Which lines of the entries below contain the string "ndpRespond"? Copy each one.

=== Exercise data ===

/-- The header of a request as it arrived (Table 3.4). -/
def NdpMsg.header (m : NdpMsg) : Bytes :=
  le 1 m.version ++ le 1 m.op ++ le 2 m.flags ++ le 4 m.session ++ le 4 m.seq ++ le 2 m.node ++ le 2 m.status ++ le 2 m.epoch ++ le 2 m.payload.length

def NdpMsg.net (m : NdpMsg) : List Nat := [m.srcMac, m.vlan, m.srcIp, m.srcPort, b2n m.v6]

end Sys2Proof

namespace Sys2Proof.Machine

/-! ### The protocol over UDP -/

/-- RX_REQUESTS 0 and RX_DROPPED 1 (Table 3.10). -/
def ndpCounter (i : Nat) : Counter := ⟨⟨0x2010, 8 + i, 64, 0⟩, Ent.Ndp.COUNTER_SAT, i, srcCore 15⟩

/-- An answer that no session protects: a tag of 16 zero bytes (R72, R74). -/
def Dev.ndpBare (d : Dev) (m : NdpMsg) (s : Status) : Dev :=
  d.ndpSend m.session m.seq m.net s (d.ndpHeader m.op 1 m.session m.seq s.code 0 ++ zeros 16)

/-- The datagram is for the device: an address of 0x2010 that is not off, its port, no IP fragment, and a UDP checksum that is 0 or right (R70). -/
def Dev.ndpFits (d : Dev) (m : NdpMsg) : Bool :=
  m.dstIp != 0 && m.dstIp == d.ndpAddr m.v6 && m.dstPort == d.get Ent.Ndp.UDP_PORT && !m.fragment &&
  (m.sum == 0 || m.sum == udpSum m.v6 m.srcIp m.dstIp m.srcPort m.dstPort (m.header ++ m.payload ++ m.tag))

/-- What every request passes first: D0 runs, the datagram is for it, the version and the node are the device's (R69 to R71). -/
def Dev.ndpIntake (d : Dev) (m : NdpMsg) (f : Dev → Dev) : Dev :=
  if !d.d0.running || d.flag Ent.Clk.REF_LOSS || !d.ndpFits m then d
  else if m.version ≠ 1 ∨ m.node ≠ d.board.nodeId then d.count (ndpCounter 1)
  else f d

/-- AUTH_FAIL of a binding, at most once per second (R84). -/
def Dev.authFail (d : Dev) (b : Nat) : Dev :=
  (d.count (ndpCounter 1)).limited (2 ^ 33 + b) 1 fun d c => d.event (srcCore 15) 0x0020 (b + min c 0xFFFF * 65536)

/-- A session ID that is not 0 and not in use: the drawn one, else the smallest. -/
def Dev.freshSession (d : Dev) (v : Nat) : Nat :=
  let bad (x : Nat) : Bool := x == 0 || (KV.find x d.d0.sessions).isSome
  if bad v then ((List.range 66).find? fun x => !bad x).getD 65 else v

/-- An OPEN request (R72). One whose payload is not 20 bytes long is treated as one whose HMAC check fails (DESIGN CHOICE, assumption 61). -/
def ndpOpenOp (m : NdpMsg) (d : Dev) : Dev :=
  if m.op ≠ 1 then d else d.ndpIntake m fun d =>
    let b := leAt m.payload 0 1
    let key := if b < 16 ∧ m.payload.length = 20 ∧ d.flag (Ent.Bind.ENABLE b) then d.hmacKey (d.get (Ent.Bind.KEY_SLOT b)) else none
    match key with
    | none => d.authFail b
    | some k =>
      if (hmacSha256 k (m.header ++ m.payload)).take 16 ≠ m.tag then d.authFail b
      else
        let d := d.count (ndpCounter 0)
        let held := (d.d0.sessions.filter fun x => x.2.binding == b).length
        if d.get (Ent.Bind.MAX_SESSIONS b) ≤ held ∨ 64 ≤ d.d0.sessions.length then d.ndpBare m .noResource
        else
          let (nonce, d) := d.draw 128
          let (sid, d) := d.draw 32
          let id := d.freshSession sid.toNat
          let n := le 16 nonce.toNat
          let sk := hmacSha256 k (bytesOf [0x4E, 0x44, 0x53, 0x4B] ++ slice m.payload 4 16 ++ n)
          let d := d.setD0 fun u => { u with sessions := KV.insert id ⟨b, d.get (Ent.Bind.KEY_SLOT b), sk, 0, [], [], d.time.raw, false⟩ u.sessions }
          let p := n ++ le 2 (d.get Ent.Ndp.IDLE_TIMEOUT_S) ++ le 1 8 ++ zeros 1
          d.ndpSend id 0 m.net .ok (ndpSeal sk 0 id 0 (d.ndpHeader 1 1 id 0 0 p.length) p)

/-- SEQ after `n`: from 0xFFFF_FFFF to 1 (R75). -/
def nextSeq (n : Nat) : Nat := if n = 2 ^ 32 - 1 then 1 else n + 1

def seqAfter : Nat → Nat → Nat
  | 0, s => s
  | k + 1, s => seqAfter k (nextSeq s)

/-- A session's requests in D0's queue that are not executed yet. -/
def Dev.ndpQueued (d : Dev) (id : Nat) : Nat := (d.d0.queue.filter fun q => q.origin.path == .udp && q.origin.session == id && !q.waits).length

/-- A session executes the request of number `seq`: it is the last one now. -/
def Dev.ndpExecuted (d : Dev) (id seq : Nat) : Dev :=
  d.setD0 fun u => { u with sessions := KV.mapVal (fun k s => if k = id then { s with last := seq, cache := ((seq, none) :: s.cache).take 8 } else s) u.sessions }

/-- Requests whose turn has come move on, strictly in order of SEQ (R75): dictionary requests into D0's queue, the others at once when nothing is queued
before them. -/
def Dev.ndpAdvance (d : Dev) (id : Nat) : Nat → Dev
  | 0 => d
  | n + 1 =>
    match KV.find id d.d0.sessions with
    | none => d
    | some s =>
      let waiting := d.ndpQueued id
      let seq := seqAfter (waiting + 1) s.last
      match KV.find seq s.early with
      | none => d
      | some (r, net) =>
        let o : Origin := ⟨.udp, id, seq, net⟩
        let taken (d : Dev) : Dev := d.setD0 fun u => { u with sessions := KV.insert id { s with early := KV.erase seq s.early } u.sessions }
        match r with
        | .dict q => Dev.ndpAdvance ((taken d).submit ⟨q, o, false⟩) id n
        | .reply op st => if waiting ≠ 0 then d else Dev.ndpAdvance (((taken d).ndpExecuted id seq).ndpRespond o op st []) id n
        | .close => if waiting ≠ 0 then d else (((taken d).ndpExecuted id seq).ndpRespond o 2 .ok []).closeSession id

/-- The dictionary request of a READ or WRITE payload (Tables 3.5, 3.7). -/
def ndpRequest (op flags epoch : Nat) (p : Bytes) : SessReq :=
  if op = 3 ∧ p.length ≠ 16 then .reply 3 .lengthMismatch
  else if op = 4 ∧ (p.length < 16 ∨ 1040 < p.length) then .reply 4 .lengthMismatch
  else .dict ⟨op == 4, leAt p 0 2, leAt p 2 1, leAt p 4 4, some (leAt p 8 2), leAt p 12 4, bit flags 3, bit flags 4, bit flags 2, epoch, p.drop 16⟩

/-- The plain payload of a frame of an open session: ENC must match the binding's mode, the tag must hold (R73). -/
def Dev.ndpOpened (d : Dev) (s : Session) (m : NdpMsg) : Option Bytes :=
  let mode := d.sessionMode s
  let nonce := le 4 m.session ++ le 4 m.seq ++ zeros 4
  if bit m.flags 1 != (mode == 1) then none
  else if mode = 1 then gcmOpen s.key nonce m.header m.payload m.tag
  else (gcmOpen s.key nonce (m.header ++ m.payload) [] m.tag).map fun _ => m.payload

/-- A request of an open session (R73 to R75): verified, then queued, held, answered from the cache, or dropped. -/
def Dev.ndpTake (d : Dev) (m : NdpMsg) (f : Bytes → SessReq) : Dev :=
  d.ndpIntake m fun d =>
    match KV.find m.session d.d0.sessions with
    | none => (d.count (ndpCounter 0)).ndpBare m .wrongState
    | some s =>
      if s.closing then (d.count (ndpCounter 0)).ndpBare m .wrongState
      else match d.ndpOpened s m with
      | none => d.count (ndpCounter 1)
      | some p =>
        match s.cache.find? fun x => x.1 == m.seq with
        | some (_, some w) => (d.count (ndpCounter 0)).ndpSend m.session m.seq m.net .ok w
        | some (_, none) => d.count (ndpCounter 0)
        | none =>
          if (List.range 8).all fun k => seqAfter (k + 1) s.last != m.seq then d.count (ndpCounter 1)
          else
            let d := d.count (ndpCounter 0)
            let queued := d.d0.queue.any fun q => q.origin.path == .udp && q.origin.session == m.session && q.origin.seq == m.seq
            if queued || (KV.find m.seq s.early).isSome then d
            else if 16 ≤ d.pathCount .udp then
              let mode := d.sessionMode s
              d.ndpSend m.session m.seq m.net .busy
                (ndpSeal s.key mode m.session m.seq (d.ndpHeader m.op (1 + 2 * mode) m.session m.seq Status.busy.code 0) [])
            else
              let s := { s with early := KV.insert m.seq (f p, m.net) s.early, idleSince := d.time.raw }
              (d.setD0 fun u => { u with sessions := KV.insert m.session s u.sessions }).ndpAdvance m.session 9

===

● **Task output**
        | .reply op st => if waiting ≠ 0 then d else Dev.ndpAdvance (((taken d).ndpExecuted id seq).ndpRespond o op st []) id n
        | .close => if waiting ≠ 0 then d else (((taken d).ndpExecuted id seq).ndpRespond o 2 .ok []).closeSession id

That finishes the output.